We used four models to find the best model. There are three variables and an intercept in our final model, two variables are significant, one variables is not signifcant but is close, and the intercept is not significant. Our assumption of variance is violated and so is our assumption of normality.
Our histograms show that the coefficients for age are skewed to the right and the coefficients for the intercept are skewed to the left. The coefficients for fishmlwk and MeHg appear to be normally distributed.
| Estimate | Std. Error | t value | Pr(>|t|) | btc.ci.95 | |
|---|---|---|---|---|---|
| (Intercept) | -0.0624 | 0.0430 | -1.4528 | 0.1487 | [ -0.1517 , 0.0107 ] |
| age | 0.0021 | 0.0013 | 1.6246 | 0.1066 | [ -5e-04 , 0.0053 ] |
| fishmlwk | 0.0050 | 0.0020 | 2.5307 | 0.0126 | [ 0 , 0.0113 ] |
| MeHg | 1.0250 | 0.0036 | 283.3248 | 0.0000 | [ 1.0171 , 1.0306 ] |
Our bootstrap 95% confidence intervals for the coefficients are telling the same story that our p-values are. The p-values for age and intercept are both not significant, and 0 is in both of their bootstrap confidence intervals which indicates that they are not significant.
None of the histograms show normal distribution.

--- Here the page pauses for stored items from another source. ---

/-- Cache entries age and lapse, walks go down the tables, and invalidations remove just what they cover until they are done (R274, R275, R276, R278, R279, R282, R309, 06_feeding_the_coaches.md). -/
def Obligations.TranslationCachesAgeLapseAndInvalidate : Prop :=
  (∀ s : State, s.lockRun = false → ∃ t, exec .tcAgeTick s = .next t ∧ t = { s with tcs := t.tcs } ∧
    (∀ u, u ∈ cacheUnits → ∀ j x, (j, some x) ∈ (t.tc u).ents ↔ ∃ y, (j, some y) ∈ (s.tc u).ents ∧ y.age < 15 ∧ x = { y with age := y.age + 1 }) ∧
    ∀ u, u ∉ cacheUnits → t.tc u = s.tc u) ∧
  (∀ s : State, s.lockRun = true → s.fld DEV_LSCYC_CYC 0 % 16000 ≠ 0 → exec .tcAgeTick s = .next s) ∧
  (∀ (e : Eng) (n : Fin 1024) (x : TcEnt) (s : State), mget none (s.tc (engUnit e)).ents n = some x →
    ∃ t, exec (.tcEntryLapse e n) s = .next t ∧ t = { s with tcs := t.tcs } ∧ (x.age = 15 → mget none (t.tc (engUnit e)).ents n = none) ∧
      (x.age ≠ 15 → t = s) ∧ (∀ j, j ≠ n.val → mget none (t.tc (engUnit e)).ents j = mget none (s.tc (engUnit e)).ents j) ∧
      ∀ v, v ≠ engUnit e → t.tc v = s.tc v) ∧
  (∀ (k : Coach) (ctx : Ctx) (s : State), Hits STR_INVAL_KIND k 0 s → s.fld STR_INVAL_BUSY k = 0 →
    (∃ t, exec (.invalAll k) s = .next t ∧ t.fld STR_INVAL_BUSY k = 1 ∧ Invalidated (coachUnit k) 0 0 0 s t ∧ SameFields [(STR_INVAL_BUSY, k, 0)] s t ∧ SameMemories s t) ∧
    (∃ t, exec (.invalContext k ctx) s = .next t ∧ t.fld STR_INVAL_BUSY k = 1 ∧ Invalidated (coachUnit k) 1 ctx 0 s t ∧
      SameFields [(STR_INVAL_BUSY, k, 0)] s t ∧ SameMemories s t) ∧
    ∃ t, exec (.invalPage k ctx) s = .next t ∧ t.fld STR_INVAL_BUSY k = 1 ∧ Invalidated (coachUnit k) 2 ctx (s.fld STR_INVAL_VA_VA k) s t ∧
      SameFields [(STR_INVAL_BUSY, k, 0)] s t ∧ SameMemories s t) ∧
  (∀ (c : Car) (ctx : Ctx) (s : State), Hits DMA_INVAL_KIND c 0 s → s.fld DMA_INVAL_BUSY c = 0 →
    (∃ t, exec (.dmaInvalAll c) s = .next t ∧ t.fld DMA_INVAL_BUSY c = 1 ∧ Invalidated (dmaUnit c) 0 0 0 s t ∧ SameFields [(DMA_INVAL_BUSY, c, 0)] s t ∧ SameMemories s t) ∧
    (∃ t, exec (.dmaInvalContext c ctx) s = .next t ∧ t.fld DMA_INVAL_BUSY c = 1 ∧ Invalidated (dmaUnit c) 1 ctx 0 s t ∧
      SameFields [(DMA_INVAL_BUSY, c, 0)] s t ∧ SameMemories s t) ∧
    ∃ t, exec (.dmaInvalPage c ctx) s = .next t ∧ t.fld DMA_INVAL_BUSY c = 1 ∧ Invalidated (dmaUnit c) 2 ctx (s.fld DMA_INVALVA_VA c) s t ∧
      SameFields [(DMA_INVAL_BUSY, c, 0)] s t ∧ SameMemories s t) ∧
  (∀ (k : Coach) (ctx : Ctx) (s : State), Hits STR_INVAL_KIND k 0 s → s.fld STR_INVAL_BUSY k = 1 →
    exec (.invalAll k) s = .next s ∧ exec (.invalContext k ctx) s = .next s ∧ exec (.invalPage k ctx) s = .next s) ∧
  (∀ (c : Car) (ctx : Ctx) (s : State), Hits DMA_INVAL_KIND c 0 s → s.fld DMA_INVAL_BUSY c = 1 →
    exec (.dmaInvalAll c) s = .next s ∧ exec (.dmaInvalContext c ctx) s = .next s ∧ exec (.dmaInvalPage c ctx) s = .next s) ∧
  (∀ (k : Coach) (s : State), s.fld STR_INVAL_BUSY k = 1 → (∀ r ∈ (s.coach k).reqs, ∀ u ∈ r.used, u.wait = false) →
    ∃ t, exec (.invalDone k) s = .next t ∧ t.fld STR_INVAL_BUSY k = 0 ∧ OnlyFields [(STR_INVAL_BUSY, k, 0)] { s with tcs := t.tcs } t) ∧
  (∀ (c : Car) (s : State), s.fld DMA_INVAL_BUSY c = 1 → s.invalWaits c = false →
    ∃ t, exec (.dmaInvalDone c) s = .next t ∧ t.fld DMA_INVAL_BUSY c = 0 ∧ OnlyFields [(DMA_INVAL_BUSY, c, 0)] { s with tcs := t.tcs } t) ∧
  (∀ (k : Coach) (c : Car) (s : State), ((∃ r ∈ (s.coach k).reqs, ∃ u ∈ r.used, u.wait = true) → exec (.invalDone k) s = .next s) ∧
    (s.invalWaits c = true → exec (.dmaInvalDone c) s = .next s)) ∧
  ∀ (e : Eng) (p : Packet) (w : Walk) (s s1 : State), Takes s (engUnit e) (fun p => decide (2048 ≤ p.tag) && p.op != 3) p s1 →
    (s.tc (engUnit e)).walks.find? (fun w => 2048 + w.id % 2048 == p.tag) = some w → p.status = 0 → p.bad = false →
    ∃ t, exec (.walkEntryReturn e) s = .next t ∧ SameMemories s t ∧
      ∀ e0, e0 = judgeEntry (s.ctx w.ctx) w.ctx w.va w.write w.level (leNat ((p.data.drop (w.addr % 16)).take 8)) →
        (∀ a, e0 = .next a → (t.tc (engUnit e)).ents = (s.tc (engUnit e)).ents ∧ (t.tc (engUnit e)).walks =
          (s.tc (engUnit e)).walks.map (fun x => if x.id == w.id then { x with level := x.level + 1, addr := a } else x)) ∧
        (∀ x, e0 = .leaf x → ∃ j, mget none (t.tc (engUnit e)).ents j = some { x with age := 0 }) ∧
        ∀ code, e0 = .fault code → ∀ k : Coach, e = .coach k → ∀ r ∈ s.walkedReqs k w, ∀ y ∈ (t.coach k).reqs, y.id = r.id → y.code = code

/-- The registers of a channel act as their rules say, and a descriptor goes from its fetch through its bursts to its written status (R282, R283, R285, R287, R288, R290, R291, R292, R293, R294, R296, 06_feeding_the_coaches.md). -/
def Obligations.DmaChannelsMoveTheirDescriptors : Prop :=
  (∀ (c : Car) (ch : Fin 64) (v : BitVec 16) (s : State), Hits DMA_HEAD_HEAD c ch s → ∃ t, exec (.dmaHeadWrite c ch v) s = .next t ∧
    (v.toNat < 2 ^ s.fld DMA_RINGSIZE_LOG2 c ch → t.fld DMA_HEAD_HEAD c ch = v.toNat % 2 ^ DMA_HEAD_HEAD.w ∧ OnlyFields [(DMA_HEAD_HEAD, c, ch)] s t) ∧
    (2 ^ s.fld DMA_RINGSIZE_LOG2 c ch ≤ v.toNat → t.fld DMA_HEAD_HEAD c ch = Config.free s.freeIx % 2 ^ 16 % 2 ^ DMA_HEAD_HEAD.w ∧
      OnlyFields [(DMA_HEAD_HEAD, c, ch)] { s with freeIx := s.freeIx + 1 } t)) ∧
  (∀ (c : Car) (ch : Fin 64) (b : Bool) (s : State), Hits DMA_CTL_RUN c ch s →
    ∃ t, exec (.dmaRun c ch b) s = .next t ∧ t.fld DMA_CTL_RUN c ch = b2n b ∧ OnlyFields [(DMA_CTL_RUN, c, ch)] s t) ∧
  (∀ (c : Car) (ch : Fin 64) (s : State), Hits DMA_STATUS_STOPPED c ch s →
    ∃ t, exec (.dmaStoppedClear c ch) s = .next t ∧ t.fld DMA_STATUS_STOPPED c ch = 0 ∧ OnlyFields [(DMA_STATUS_STOPPED, c, ch)] s t) ∧
  (∀ (c : Car) (ch : Fin 64) (s : State), Hits DMA_CTL_ABORT c ch s → ∃ t, exec (.dmaAbort c ch) s = .next t ∧
    ((s.chan c ch).desc = none → t.fld DMA_STATUS_STOPPED c ch = 1 ∧ t.fld DMA_CTL_ABORT c ch = 0 ∧ (t.chan c ch).desc = none ∧
      (∃ r, t.reports = s.reports ++ [r] ∧ r.unit = dmaUnit c)) ∧
    ((s.chan c ch).desc ≠ none → t.fld DMA_CTL_ABORT c ch = 1 ∧ t.fld DMA_STATUS_STOPPED c ch = s.fld DMA_STATUS_STOPPED c ch ∧ t.reports = s.reports ∧
      (t.chan c ch).desc = (s.chan c ch).desc ∧ (t.chan c ch).done = (s.chan c ch).done) ∧
    (∀ x y, (x, y) ≠ (c.val, ch.val) → t.chan x y = s.chan x y) ∧
    OnlyFields [(DMA_STATUS_STOPPED, c, ch), (DMA_CTL_ABORT, c, ch)] { s with reports := t.reports, dma := t.dma } t) ∧
  (∀ (c : Car) (ch : Fin 64) (i : Nat) (e : TcEnt) (s : State), s.mayFetch c ch = true →
    (s.tc (dmaUnit c)).lookup (s.chanCtx c ch) (s.ringVa c ch) = some (i, e) →
    ∃ t, exec (.dmaDescFetch c ch) s = .next t ∧ SameMemories s t ∧ (∀ x y, (x, y) ≠ (c.val, ch.val) → t.chan x y = s.chan x y) ∧
      (e.r = true → (t.chan c ch).fetch = 2 ∧ (t.chan c ch).desc = none) ∧
      (e.r = false → (s.chan c ch).ctxReset = false → t.fld DMA_STATUS_STOPPED c ch = 1 ∧ t.fld DMA_STATUS_LAST c ch = 2 ∧
        t.fld DMA_TAIL_TAIL c ch = s.fld DMA_TAIL_TAIL c ch ∧ t.chan c ch = {})) ∧
  (∀ (c : Car) (ch : Fin 64) (s : State), s.mayFetch c ch = false → exec (.dmaDescFetch c ch) s = .next s) ∧
  (∀ (c : Car) (p : Packet) (s s1 : State), Takes s (dmaUnit c) (fun p => decide (p.tag < 2048) && !isAckTag p.tag && p.op != 3) p s1 → p.tag % 32 = 30 →
    (s.chan c (p.tag / 32)).fetch = 2 → p.errCode = 0 →
    ∃ t d, exec (.dmaReadReturn c) s = .next t ∧ d = readDesc (s.ringVa c (p.tag / 32)) p.data ∧ t.fld DMA_STATUS_ACTIVE c (p.tag / 32) = 1 ∧
      t.chan c (p.tag / 32) = { desc := some d, code := if d.bad then 6 else 0 } ∧ (∀ x y, (x, y) ≠ (c.val, p.tag / 32) → t.chan x y = s.chan x y) ∧
      OnlyFields [(DMA_STATUS_ACTIVE, c, p.tag / 32)] { s with net := s1.net, dma := t.dma } t) ∧
  (∀ (c : Car) (ch : Nat) (s : State),
    (turnOrder (mget {} s.dma c).last).find? (fun ch => (s.chan c ch).active && (s.chan c ch).burst == 0 && !s.flag DMA_CTL_ABORT c ch) = some ch →
    ∃ t, exec (.dmaBurst c) s = .next t ∧ (mget {} t.dma c).last = ch ∧ (∀ x, x ≠ ch → t.chan c x = s.chan c x) ∧ SameMemories s t ∧
      ∀ d i e, (s.chan c ch).desc = some d → d.kind = 1 → 0 < burstLen d (s.chan c ch).done →
        (s.tc (dmaUnit c)).lookup (s.chanCtx c ch) (circAddr d.dcirc d.dlog2 d.dst (s.chan c ch).done) = some (i, e) → e.w = true →
        (t.chan c ch).burst = burstLen d (s.chan c ch).done ∧ (t.chan c ch).writing = true ∧
          (t.chan c ch).left = (writeSpan 66 (circAddr d.dcirc d.dlog2 d.dst (s.chan c ch).done) (burstLen d (s.chan c ch).done)).length) ∧
  (∀ (c : Car) (p : Packet) (d : Desc) (s s1 : State), Takes s (dmaUnit c) (fun p => decide (p.tag < 2048) && !isAckTag p.tag && p.op != 3) p s1 →
    p.tag % 32 ≠ 30 → (s.chan c (p.tag / 32)).desc = some d → 1 < (s.chan c (p.tag / 32)).left → p.errCode = 0 →
    ∃ t, exec (.dmaReadReturn c) s = .next t ∧ (t.chan c (p.tag / 32)).left = (s.chan c (p.tag / 32)).left - 1 ∧
      ⟨p.tag % 32, p.data⟩ ∈ (t.chan c (p.tag / 32)).got ∧ (∀ x y, (x, y) ≠ (c.val, p.tag / 32) → t.chan x y = s.chan x y) ∧
      t = { s with net := s1.net, dma := t.dma }) ∧
  (∀ (c : Car) (p : Packet) (s s1 : State), Takes s (dmaUnit c) (fun p => decide (p.tag < 2048) && isAckTag p.tag && p.op != 3) p s1 → p.tag % 32 = 31 →
    (s.chan c (p.tag / 32)).left = 1 → (s.chan c (p.tag / 32)).writing = true → (s.chan c (p.tag / 32)).code = 0 → p.errCode = 0 →
    ∃ t, exec (.dmaWriteAck c) s = .next t ∧ (t.chan c (p.tag / 32)).done = (s.chan c (p.tag / 32)).done + (s.chan c (p.tag / 32)).burst ∧
      (t.chan c (p.tag / 32)).burst = 0 ∧ t.fld DMA_BYTES_BYTES c (p.tag / 32) = (s.fld DMA_BYTES_BYTES c (p.tag / 32) + (s.chan c (p.tag / 32)).burst) % 2 ^ DMA_BYTES_BYTES.w ∧
      OnlyFields [(DMA_BYTES_BYTES, c, p.tag / 32)] { s with net := s1.net, dma := t.dma } t) ∧
  (∀ (c : Car) (ch : Fin 64) (d : Desc) (i : Nat) (e : TcEnt) (s : State), (s.chan c ch).desc = some d → (s.chan c ch).burst = 0 → (s.chan c ch).ending = 0 →
    ((s.chan c ch).code ≠ 0 ∨ (s.chan c ch).done = d.len ∨ s.fld DMA_CTL_ABORT c ch = 1) →
    (s.tc (dmaUnit c)).lookup (s.chanCtx c ch) (d.va + 0x30) = some (i, e) → e.w = true →
    ∃ t, exec (.dmaDescEnd c ch) s = .next t ∧ (t.chan c ch).ending = 2 ∧ (t.chan c ch).desc = some d ∧ SameMemories s t ∧
      (t.chan c ch).status = (if (s.chan c ch).code ≠ 0 then (s.chan c ch).code
        else if (s.chan c ch).aborted = true ∨ (s.chan c ch).done ≠ d.len then 9 else 8) ∧
      ∀ x y, (x, y) ≠ (c.val, ch.val) → t.chan x y = s.chan x y) ∧
  (∀ (c : Car) (p : Packet) (d : Desc) (s s1 : State), Takes s (dmaUnit c) (fun p => decide (p.tag < 2048) && isAckTag p.tag && p.op != 3) p s1 → p.tag % 32 = 29 →
    (s.chan c (p.tag / 32)).desc = some d → (s.chan c (p.tag / 32)).ending = 2 → p.errCode = 0 →
    ∃ t, exec (.dmaWriteAck c) s = .next t ∧ (t.chan c (p.tag / 32)).ending = 3 ∧ (t.chan c (p.tag / 32)).status = (s.chan c (p.tag / 32)).status ∧
      t = { s with net := s1.net, dma := t.dma }) ∧
  ∀ (c : Car) (ch : Fin 64) (d : Desc) (status : Nat) (s : State), (s.chan c ch).desc = some d → (s.chan c ch).ending = 3 → (s.chan c ch).status = status →
    (s.chan c ch).ctxReset = false → status < 256 →
    ∃ t, exec (.dmaDescEnd c ch) s = .next t ∧ t.chan c ch = {} ∧ t.fld DMA_STATUS_LAST c ch = status ∧ t.fld DMA_STATUS_ACTIVE c ch = 0 ∧
      t.fld DMA_TAIL_TAIL c ch = (s.fld DMA_TAIL_TAIL c ch + 1) % 2 ^ s.fld DMA_RINGSIZE_LOG2 c ch % 2 ^ DMA_TAIL_TAIL.w ∧
      (s.fld DMA_CTL_ABORT c ch = 1 ∨ (status ≠ 8 ∧ status ≠ 6) → t.fld DMA_STATUS_STOPPED c ch = 1 ∧ t.fld DMA_CTL_ABORT c ch = 0) ∧
      (s.fld DMA_CTL_ABORT c ch = 0 → status = 8 ∨ status = 6 → t.fld DMA_STATUS_STOPPED c ch = s.fld DMA_STATUS_STOPPED c ch) ∧
      SameMemories s t ∧ ∀ x y, (x, y) ≠ (c.val, ch.val) → t.chan x y = s.chan x y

| Estimate | Std. Error | t value | Pr(>|t|) | btr.ci.95 | |
|---|---|---|---|---|---|
| (Intercept) | -0.0624 | 0.0430 | -1.4528 | 0.1487 | [ -0.1416 , 0.0137 ] |
| age | 0.0021 | 0.0013 | 1.6246 | 0.1066 | [ -1e-04 , 0.0045 ] |
| fishmlwk | 0.0050 | 0.0020 | 2.5307 | 0.0126 | [ 0 , 0.0089 ] |
| MeHg | 1.0250 | 0.0036 | 283.3248 | 0.0000 | [ 0 , 1.0317 ] |
| Estimate | Std. Error | Pr(>|t|) | btc.ci.95 | btr.ci.95 | |
|---|---|---|---|---|---|
| (Intercept) | -0.0624 | 0.0430 | 0.1487 | [ -0.1517 , 0.0107 ] | [ -0.1416 , 0.0137 ] |
| age | 0.0021 | 0.0013 | 0.1066 | [ -5e-04 , 0.0053 ] | [ -1e-04 , 0.0045 ] |
| fishmlwk | 0.0050 | 0.0020 | 0.0126 | [ 0 , 0.0113 ] | [ 0 , 0.0089 ] |
| MeHg | 1.0250 | 0.0036 | 0.0000 | [ 1.0171 , 1.0306 ] | [ 0 , 1.0317 ] |
Our bootstrap 95% confidence intervals for the residuals are telling the same story that our p-values are. The p-values for age and intercept are both not significant, and 0 is in both of their bootstrap confidence intervals which indicates that they are not significant.
| btc.wd | btr.wd |
|---|---|
| 0.1624429 | 0.1553043 |
| 0.0057872 | 0.0046100 |
| 0.0113275 | 0.0089176 |
| 0.0135227 | 1.0316980 |
We see that the widths of both of the bootstraps are similar.
In our analysis we created four different models. We created new variables as well. We used our full model, we did backwards step wise regression, and created two different models based on our box cox transformations. Our assumptions were violated in all four of the models. The were not normally distributed and the variance is not constant. We chose step.model to be our final model because it had the highest R adjusted square value and the lowest AIC value. The model contained an intercept and 3 variables. The intercept and variable “fishmlwk” was not significant. The only significant variables were MeHg and fishmlwk.
One way to fix this would be to gather more data. Our problem is that our data is not normal. We could possibly remove the intercept and age because they are not significant either. We found that MeHg and fishmlwk could help us predict the total mercury in Kuwaiti fishermen, but we would need more data.
In conclusion, this model should not be used to predict total mercury in Kuwaiti fishermen. The intercept and the variable age were not significant as shown by p-values. Our bootstrap confidence intervals also show that the intercept and variables age were not significant. The data violated our assumptions which led us to a poor model.